[Provided records — start]

/-- R31 (a) to (d) and R42: what a host write does to the registers, and what it leaves. -/
def Obligations.HostWriteFollowsTheRules : Prop :=
  ∀ (n : Nat) (v : Word) (s : State),
    (6 ≤ n → hostWrite n v s = s) ∧
    (n ≤ 5 → statusBusy s.status = true →
      ∃ st, hostWrite n v s = { s with status := st } ∧ statusOvr st = true ∧
        ∀ j, j ≠ 3 → st.getLsbD j = s.status.getLsbD j) ∧
    (1 ≤ n → n ≤ 5 → statusBusy s.status = false →
      hostRead n (hostWrite n v s) = v ∧ (∀ m, m ≠ n → hostRead m (hostWrite n v s) = hostRead m s) ∧
        (hostWrite n v s).acc = s.acc ∧ (hostWrite n v s).tail = s.tail ∧ (hostWrite n v s).blk = s.blk ∧
        (hostWrite n v s).phase = s.phase ∧ (hostWrite n v s).hosts = s.hosts ∧ (hostWrite n v s).turns = s.turns ∧
        ∀ slot a, (hostWrite n v s).mem.answer slot a = s.mem.answer slot a) ∧
    (statusBusy s.status = false →
      hostWrite 0 v s = { s with cmd := v, status := 0x1, result0 := 0, result1 := 0, faddr := 0, phase := .check }) ∧
    (10 ≤ n → hostRead n s = 0 ∧ hostWrite n v s = s)

/-- R43: the acceptance of a command as one atomic host access; the datapath registers, already zero, stay as they are.
`BUSY` is 1 from here until the command ends, and in every state in which it is, registers 0 to 5 are locked: a host write
to one of them changes no register but `STATUS`, and no step of any agent but the reset event changes one of them. -/
def Obligations.CommandAcceptance : Prop :=
  ∀ (v : Word) (s : State), statusBusy s.status = false →
    hostWrite 0 v s = { s with cmd := v, status := 0x1, result0 := 0, result1 := 0, faddr := 0, phase := .check } ∧
      statusBusy (hostWrite 0 v s).status = true ∧ (s.Inv → s.quiet ∧ (hostWrite 0 v s).quiet) ∧
      (∀ u : State, statusBusy u.status = true → ∀ n x, n ≤ 5 → ∀ m, m ≠ 6 →
        hostRead m (hostWrite n x u) = hostRead m u) ∧
      ∀ u t : State, statusBusy u.status = true → step u = .next t → (∀ ts, u.turns ≠ .reset :: ts) →
        ∀ n, n ≤ 5 → hostRead n t = hostRead n u

/-- R78: a host's turn performs the first statement of its script: `WR` is one host write; `RD` one host read; `WAIT` reads
`STATUS` and goes on only when `BUSY` reads 0. That the turns are a list is the model's form of R18 (log entry 7). -/
def Obligations.HostTurnPerformsTheStatement : Prop :=
  ∀ (s : State) (k : Nat) (rest : List HostStmt) (seen : List Observation) (ts : List Turn), s.turns = .host k :: ts →
    (∀ n v, s.hosts[k]? = some ⟨.wr n v :: rest, seen⟩ →
      step s = .next (hostWrite n v { s with hosts := s.hosts.set k ⟨rest, seen⟩, turns := ts })) ∧
    (∀ n, s.hosts[k]? = some ⟨.rd n :: rest, seen⟩ →
      step s = .next { s with hosts := s.hosts.set k ⟨rest, seen ++ [.rd n (hostRead n s)]⟩, turns := ts }) ∧
    (s.hosts[k]? = some ⟨.wait :: rest, seen⟩ →
      step s = .next { s with
        hosts := s.hosts.set k
          ⟨if statusBusy s.status then .wait :: rest else rest, seen ++ [.waitRead s.status]⟩
        turns := ts })

/-- R239, R220: the note of a dropped write changes nothing that a command does: its step commutes with it. -/
def Obligations.OverrunNeverChangesACommand : Prop :=
  ∀ (i : Instr) (s t : State), exec i s = .next t →
    exec i { s with status := s.status ||| 0x8 } = .next { t with status := t.status ||| 0x8 }

/-- R79: a pseudo-instruction, performed by the one host of an idle CORE, leaves its operands in their registers and its
command accepted; the seed registers it does not name keep their values. That the lone host moves while CORE is idle is the
model's default schedule (log entry 7). -/
def Obligations.PseudoInstructionIssuesItsCommand : Prop :=
  ∀ (i : Instr) (base len cap s0 s1 : Word) (seen : List Observation) (s : State),
    s.phase = .idle → statusBusy s.status = false → s.turns = [] →
    s.hosts = [⟨expandPseudo i base len cap s0 s1, seen⟩] →
    runSteps (expandPseudo i base len cap s0 s1).length s = .next
      { s with
        cmd := encode i
        bufBase := base
        bufLen := len
        bufCap := cap
        seed0 := if i = .h64s ∨ i = .h64ss ∨ i = .h128s then s0 else s.seed0
        seed1 := if i = .h64ss ∨ i = .h128s then s1 else s.seed1
        status := 0x1
        result0 := 0
        result1 := 0
        faddr := 0
        phase := .check
        hosts := [⟨[], seen⟩] }

/-- R18, R218: with no step enabled and nothing to do, the machine keeps all its state; a sequencer turn in IDLE does
nothing. That nobody moves then is the model's default schedule (log entry 7). -/
def Obligations.IdleKeepsAllState : Prop :=
  ∀ s : State, s.phase = .idle →
    (s.turns = [] → (∀ h ∈ s.hosts, h.script = []) → step s = .next s) ∧
      ∀ ts, s.turns = .sequencer :: ts → step s = .next { s with turns := ts }

/-! ### Faults -/

/-- R205: what fault entry writes, and that nothing else changes. -/
def Obligations.FaultEntryWritesTheRecord : Prop :=
  ∀ (k : Cause) (f : Word) (s : State), FaultTaken k f s (faultEntry k f s)

/-- R203, R206: the CHECK step of every command: the tests in their order, the first that holds decides the cause; if none
holds only `PHASE` changes. -/
def Obligations.CheckStepDecides : Prop :=
  ∀ (i : Instr) (s : State), s.phase = .check →
    (rsvField s.cmd ≠ 0 ∨ 5 < (opField s.cmd).toNat →
      ∃ t, exec i s = .next t ∧ FaultTaken .illegalCommand 0 s t) ∧
    (rsvField s.cmd = 0 → (opField s.cmd).toNat ≤ 5 →
      if s.bufLen ≠ 0 ∧ s.bufBase = 0 then ∃ t, exec i s = .next t ∧ FaultTaken .nullBuffer 0 s t
      else if s.bufCap.toNat < s.bufLen.toNat then ∃ t, exec i s = .next t ∧ FaultTaken .lengthExceedsBuffer 0 s t
      else if 2 ^ 64 < s.bufBase.toNat + s.bufLen.toNat then
        ∃ t, exec i s = .next t ∧ FaultTaken .addressWrap 0 s t
      else exec i s = .next { s with phase := if 64 < s.bufLen.toNat then .init else .finish })

/-- R52, R161, R204, R206: of the bytes a step reads, in the normative order, the first that is refused ends the command in
a fault of cause `BUFFER_ACCESS` that records its address; the step makes none of its own writes. -/
def Obligations.FirstRefusedByteFaults : Prop :=
  ∀ (i : Instr) (s : State) (k a : Nat), (readOrder s)[k]? = some a → (∀ b ∈ readOrder s, b < 2 ^ 64) →
    (∀ j b, j < k → (readOrder s)[j]? = some b → s.mem.answers b) → (∀ slot, s.mem.answer slot a = .refused) →
    ∃ t, exec i s = .next t ∧ FaultTaken .bufferAccess (BitVec.ofNat 64 a) s t

/-- R242: a read that the environment never answers leaves the command in its step, with nothing changed;
that this shows as a step is the model's form (log entry 9). -/
def Obligations.UnansweredReadStaysInTheStep : Prop :=
  ∀ (i : Instr) (s : State) (k a : Nat), (readOrder s)[k]? = some a → (∀ b ∈ readOrder s, b < 2 ^ 64) →
    (∀ j b, j < k → (readOrder s)[j]? = some b → s.mem.answers b) → (∀ slot, s.mem.answer slot a = .silent) →
    exec i s = .next s

/-- R204, R57: every address that a step presents lies inside the declared buffer, and so does a fault's. -/
def Obligations.ReadsStayInsideTheBuffer : Prop :=
  ∀ s : State, s.Inv → ∀ a ∈ readOrder s, s.bufBase.toNat ≤ a ∧ a < s.bufBase.toNat + s.bufLen.toNat

/-! ### The sequencer's steps -/

/-- R171: the table of seed integration; the row of `H32` is of 32-bit words. -/
def Obligations.SeedIntegrationTable : Prop :=
  ∀ (c : Cfg) (s0 s1 : Word),
    seedInit c .h32 s0 s1 = ⟨zext64 c.j2, zext64 c.j0, zext64 c.j1, zext64 c.jmul⟩ ∧
    seedInit c .h64 s0 s1 = ⟨c.k2, c.k0, c.k1, c.kmul⟩ ∧
    seedInit c .h64s s0 s1 = ⟨mix64 c (s0 + c.k2), c.k1, c.k0, c.kmul⟩ ∧
    seedInit c .h64ss s0 s1 = ⟨mix64 c (s0 + c.k2), c.k1, c.k0, c.kmul⟩ ∧
    seedInit c .h128 s0 s1 = ⟨c.k0, c.k2, c.k1, c.kmul⟩ ∧
    seedInit c .h128s s0 s1 = ⟨mix64 c (s0 + c.k0), c.k2, mix64 c (s1 + c.k1), c.kmul⟩

/-- R152: step INIT of the 64-bit commands, and that it changes nothing else. -/
def Obligations.InitStepOfTheWideCommands : Prop :=
  ∀ (i : Instr) (s : State), i ≠ .h32 → s.phase = .init →
    let c := Config.cfg
    let w := seedInit c i s.seed0 s.seed1
    let lm := c.k2 + 2 * s.bufLen
    exec i s = .next { s with acc := ⟨w.w0 + lm, w.w1, w.w2 ^^^ lm, w.w3⟩, blk := 0, phase := .absorb }

/-- R153: step INIT of `H32`, and that it changes nothing else. -/
def Obligations.InitStepOfH32 : Prop :=
  ∀ s : State, s.phase = .init →
    let c := Config.cfg
    let lm : Half := c.j2 + 2 * lo32 s.bufLen
    exec .h32 s = .next { s with
      acc := ⟨zext64 (c.j2 + lm), zext64 c.j0, zext64 (c.j1 ^^^ lm), zext64 c.jmul⟩
      blk := 0
      phase := .absorb }

/-- R154, R155, R157, R158: step ABSORB of the 64-bit commands on a readable block `bs`, and what it leaves. -/
def Obligations.AbsorbStepOfTheWideCommands : Prop :=
  ∀ (i : Instr) (s : State) (bs : List Byte), i ≠ .h32 → s.phase = .absorb → bs.length = 64 →
    s.bufBase.toNat + 64 * s.blk.toNat + 64 ≤ 2 ^ 64 → bytesAt s.mem (s.bufBase.toNat + 64 * s.blk.toNat) bs →
    let c := Config.cfg
    let m : Nat → Word := fun j => assemble ((bs.drop (8 * j)).take 8)
    let ab := wmp64 c s.acc.w0 s.acc.w1 (m 0) (m 1) (m 2) (m 3)
    let cd := wmp64 c s.acc.w2 s.acc.w3 (m 4) (m 5) (m 6) (m 7)
    let r : Quad Word := ⟨mix64 c (ab.1 + cd.2), ab.2 ^^^ rotr64 cd.1 c.rc64, mix64 c (cd.1 + ab.2),
      cd.2 ^^^ rotr64 ab.1 c.rd64⟩
    ∃ t, exec i s = .next t ∧ SameOutside s t ∧ t.acc = r ∧
      t.tail = (mix64 c r.w0 + r.w1, mix64 c r.w2 + r.w3) ∧ t.blk = s.blk + 1 ∧
      t.phase = (if s.blk + 1 = nblkOf s.bufLen then .finish else .absorb) ∧ t.status = s.status ∧
      t.result0 = s.result0 ∧ t.result1 = s.result1 ∧ t.faddr = s.faddr

/-- R154, R156, R157, R158: step ABSORB of `H32` on a readable block `bs`, in terms of its sixteen little-endian 32-bit
words, and what it leaves. -/
def Obligations.AbsorbStepOfH32 : Prop :=
  ∀ (s : State) (bs : List Byte), s.phase = .absorb → bs.length = 64 →
    s.bufBase.toNat + 64 * s.blk.toNat + 64 ≤ 2 ^ 64 → bytesAt s.mem (s.bufBase.toNat + 64 * s.blk.toNat) bs →
    let c := Config.cfg
    let h : Nat → Half := fun j => lo32 (assemble ((bs.drop (4 * j)).take 4))
    let ab1 := wmp32 c (lo32 s.acc.w0) (lo32 s.acc.w1) (h 0) (h 1) (h 2) (h 3)
    let cd1 := wmp32 c (lo32 s.acc.w2) (lo32 s.acc.w3) (h 4) (h 5) (h 6) (h 7)
    let ab := wmp32 c ab1.1 ab1.2 (h 8) (h 9) (h 10) (h 11)
    let cd := wmp32 c cd1.1 cd1.2 (h 12) (h 13) (h 14) (h 15)
    let r : Quad Half := ⟨mix32 c (ab.1 + cd.2), ab.2 ^^^ rotr32 cd.1 c.rc32, mix32 c (cd.1 + ab.2),
      cd.2 ^^^ rotr32 ab.1 c.rd32⟩
    ∃ t, exec .h32 s = .next t ∧ SameOutside s t ∧
      t.acc = ⟨zext64 r.w0, zext64 r.w1, zext64 r.w2, zext64 r.w3⟩ ∧
      t.tail = (zext64 (mix32 c r.w0 + r.w1), zext64 (mix32 c r.w2 + r.w3)) ∧ t.blk = s.blk + 1 ∧
      t.phase = (if s.blk + 1 = nblkOf s.bufLen then .finish else .absorb) ∧ t.status = s.status ∧
      t.result0 = s.result0 ∧ t.result1 = s.result1 ∧ t.faddr = s.faddr

/-- R59, R188: no command's step changes an operand register, an agent, or any byte of memory; and no step of the machine
but a change made by the environment itself changes the memory. -/
def Obligations.NoCommandWritesOutsideCore : Prop :=
  (∀ (i : Instr) (s t : State), exec i s = .next t → SameOutside s t) ∧
    ∀ s t : State, step s = .next t → (∀ e ts, s.turns ≠ .environment e :: ts) →
      t.mem = s.mem ∧ ∀ slot a, t.mem.answer slot a = s.mem.answer slot a

/-- R63, U3: bytes that another agent is changing raise no fault: if every byte the step reads is answered, settled or not,
ABSORB goes on and FINISH completes the command with some result, for every value of the draws (log entry 2). -/
def Obligations.UnsettledBytesRaiseNoFault : Prop :=
  ∀ (i : Instr) (s : State), (∀ a ∈ readOrder s, a < 2 ^ 64 ∧ s.mem.answers a) →
    (s.phase = .absorb →
      ∃ t, exec i s = .next t ∧ SameOutside s t ∧ t.blk = s.blk + 1 ∧
        t.phase = (if s.blk + 1 = nblkOf s.bufLen then .finish else .absorb)) ∧
    (s.phase = .finish → ∃ t r, exec i s = .next t ∧ CommandDone r s t)

/-! ### The six commands complete

In each, `n` and `addr` are the tail's length and address (R122), `bs` its bytes, `g` its words (R124), and the conclusion
is step FINISH (R174) with the result the command's rule gives. -/

/-- R175, R174: `H32` completes. -/
def Obligations.H32Completes : Prop :=
  ∀ (s : State) (bs : List Byte), s.phase = .finish →
    let len := s.bufLen.toNat
    let addr := s.bufBase.toNat + (if len ≤ 64 then 0 else 64 * (len / 64))
    bs.length = (if len ≤ 64 then len else len % 64) → addr + bs.length ≤ 2 ^ 64 → bytesAt s.mem addr bs →
    let c := Config.cfg
    let g := planWords bs (tailPlan bs.length)
    let p := if len ≤ 64 then (c.j2, c.j0) else (lo32 s.tail.1, lo32 s.tail.2)
    ∃ t, exec .h32 s = .next t ∧ CommandDone (zext64 (fin32 c (branch32 c g bs.length p.1 p.2)), 0) s t
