/-- R236: once its command has ended, the host's `WAIT` reads `STATUS` once, and the two reads return the results. -/
theorem State.serves.runSteps_readResults {s : State} {rest : List HostStmt} {seen : List Observation}
    (h : s.serves (.wait :: .rd 7 :: .rd 8 :: rest) seen) :
    runSteps 3 s = .next
      (s.withHost 0 ⟨rest, seen ++ [.waitRead s.status] ++ [.rd 7 s.result0] ++ [.rd 8 s.result1]⟩) := by
  have hrd7 : step (s.withHost 0 ⟨.rd 7 :: .rd 8 :: rest, seen ++ [.waitRead s.status]⟩) =
      .next (s.withHost 0 ⟨.rd 8 :: rest, seen ++ [.waitRead s.status] ++ [.rd 7 s.result0]⟩) := by
    rw [h.withHost.step_rd, withHost_withHost]
    rfl
  have hrd8 : step (s.withHost 0 ⟨.rd 8 :: rest, seen ++ [.waitRead s.status] ++ [.rd 7 s.result0]⟩) =
      .next (s.withHost 0 ⟨rest, seen ++ [.waitRead s.status] ++ [.rd 7 s.result0] ++ [.rd 8 s.result1]⟩) := by
    rw [h.withHost.step_rd, withHost_withHost]
    rfl
  rw [runSteps_succ h.step_wait, runSteps_succ hrd7, runSteps_succ hrd8]
  rfl

section
variable {i : Instr} {base len cap s0 s1 : Word}

/-- An issued command whose operands pass the tests of CHECK is accepted (R43, R203). -/
theorem State.accepted_issued {s : State} (hts : s.turns = []) (hnull : len = 0 ∨ base ≠ 0)
    (hcap : len.toNat ≤ cap.toNat) (hwrap : base.toNat + len.toNat ≤ 2 ^ 64) : (s.issued i base len cap s0 s1).accepted i := by
  rw [State.issued_eq]
  exact ⟨rfl, hts, decode_encode i, hnull, hcap, hwrap⟩

/-- The issued command's buffer is the one that the operands describe. -/
theorem State.bufferIs_issued {s : State} {bs : List Byte} (hlen : bs.length = len.toNat)
    (hwrap : base.toNat + len.toNat ≤ 2 ^ 64) (hbytes : bytesAt s.mem base.toNat bs) :
    (s.issued i base len cap s0 s1).bufferIs bs := by
  rw [State.issued_eq]
  exact ⟨hlen, hwrap, hbytes⟩

/-- R182: a seed register that the pseudo-instruction leaves as it was is one that its command does not use. -/
theorem closedHash_issued (s : State) (bs : List Byte) :
    closedHash Config.cfg i bs (s.issued i base len cap s0 s1).seed0 (s.issued i base len cap s0 s1).seed1 =
      closedHash Config.cfg i bs s0 s1 := by
  rw [State.issued_eq]
  exact closedHash_congr (fun h => if_pos h) (fun h => if_pos h)

/-- R187: an issued command over a readable buffer leaves the operands' value, and CORE idle for the host to go on. -/
theorem State.serves.issued_completes {s : State} {script : List HostStmt} {seen : List Observation} {bs : List Byte}
    (h : s.serves script seen) (hnull : len = 0 ∨ base ≠ 0) (hcap : len.toNat ≤ cap.toNat)
    (hwrap : base.toNat + len.toNat ≤ 2 ^ 64) (hlen : bs.length = len.toNat) (hbytes : bytesAt s.mem base.toNat bs) :
    ∃ t, runSteps (stepCount len) (s.issued i base len cap s0 s1) = .next t ∧ t.serves script seen ∧ t.status = 0x2 ∧
      (t.result0, t.result1) = closedHash Config.cfg i bs s0 s1 := by
  obtain ⟨t, hrun, hdone⟩ := (State.accepted_issued (i := i) (s0 := s0) (s1 := s1) h.turns hnull hcap hwrap).completes
    (State.bufferIs_issued hlen hwrap hbytes)
  rw [closedHash_issued] at hdone
  have hissued := State.issued_eq i base len cap s0 s1 s
  have hlenReg : (s.issued i base len cap s0 s1).bufLen = len := by rw [hissued]
  have hstatus : (s.issued i base len cap s0 s1).status = statusAccepted := by rw [hissued]; rfl
  have hturns : t.turns = [] := by rw [hdone.same.turns, hissued, ← h.turns]
  have hhosts : t.hosts = [⟨script, seen⟩] := by rw [hdone.same.hosts, hissued, ← h.hosts]
  rw [hlenReg] at hrun
  exact ⟨t, hrun, ⟨hdone.phase, hdone.busy, hturns, hhosts⟩, hdone.status hstatus,
    Prod.ext hdone.result0 hdone.result1⟩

[Provided records — finish]

Extract the lines of the preceding material that run from the line with "exact ⟨hlen, hwrap, hbytes⟩" through the line with "t.status = 0x2 ∧", inclusive, reproducing them exactly and adding nothing.

■ Output of the exercise
  exact ⟨hlen, hwrap, hbytes⟩

/-- R182: a seed register that the pseudo-instruction leaves as it was is one that its command does not use. -/
theorem closedHash_issued (s : State) (bs : List Byte) :
    closedHash Config.cfg i bs (s.issued i base len cap s0 s1).seed0 (s.issued i base len cap s0 s1).seed1 =
      closedHash Config.cfg i bs s0 s1 := by
  rw [State.issued_eq]
  exact closedHash_congr (fun h => if_pos h) (fun h => if_pos h)

/-- R187: an issued command over a readable buffer leaves the operands' value, and CORE idle for the host to go on. -/
theorem State.serves.issued_completes {s : State} {script : List HostStmt} {seen : List Observation} {bs : List Byte}
    (h : s.serves script seen) (hnull : len = 0 ∨ base ≠ 0) (hcap : len.toNat ≤ cap.toNat)
    (hwrap : base.toNat + len.toNat ≤ 2 ^ 64) (hlen : bs.length = len.toNat) (hbytes : bytesAt s.mem base.toNat bs) :
    ∃ t, runSteps (stepCount len) (s.issued i base len cap s0 s1) = .next t ∧ t.serves script seen ∧ t.status = 0x2 ∧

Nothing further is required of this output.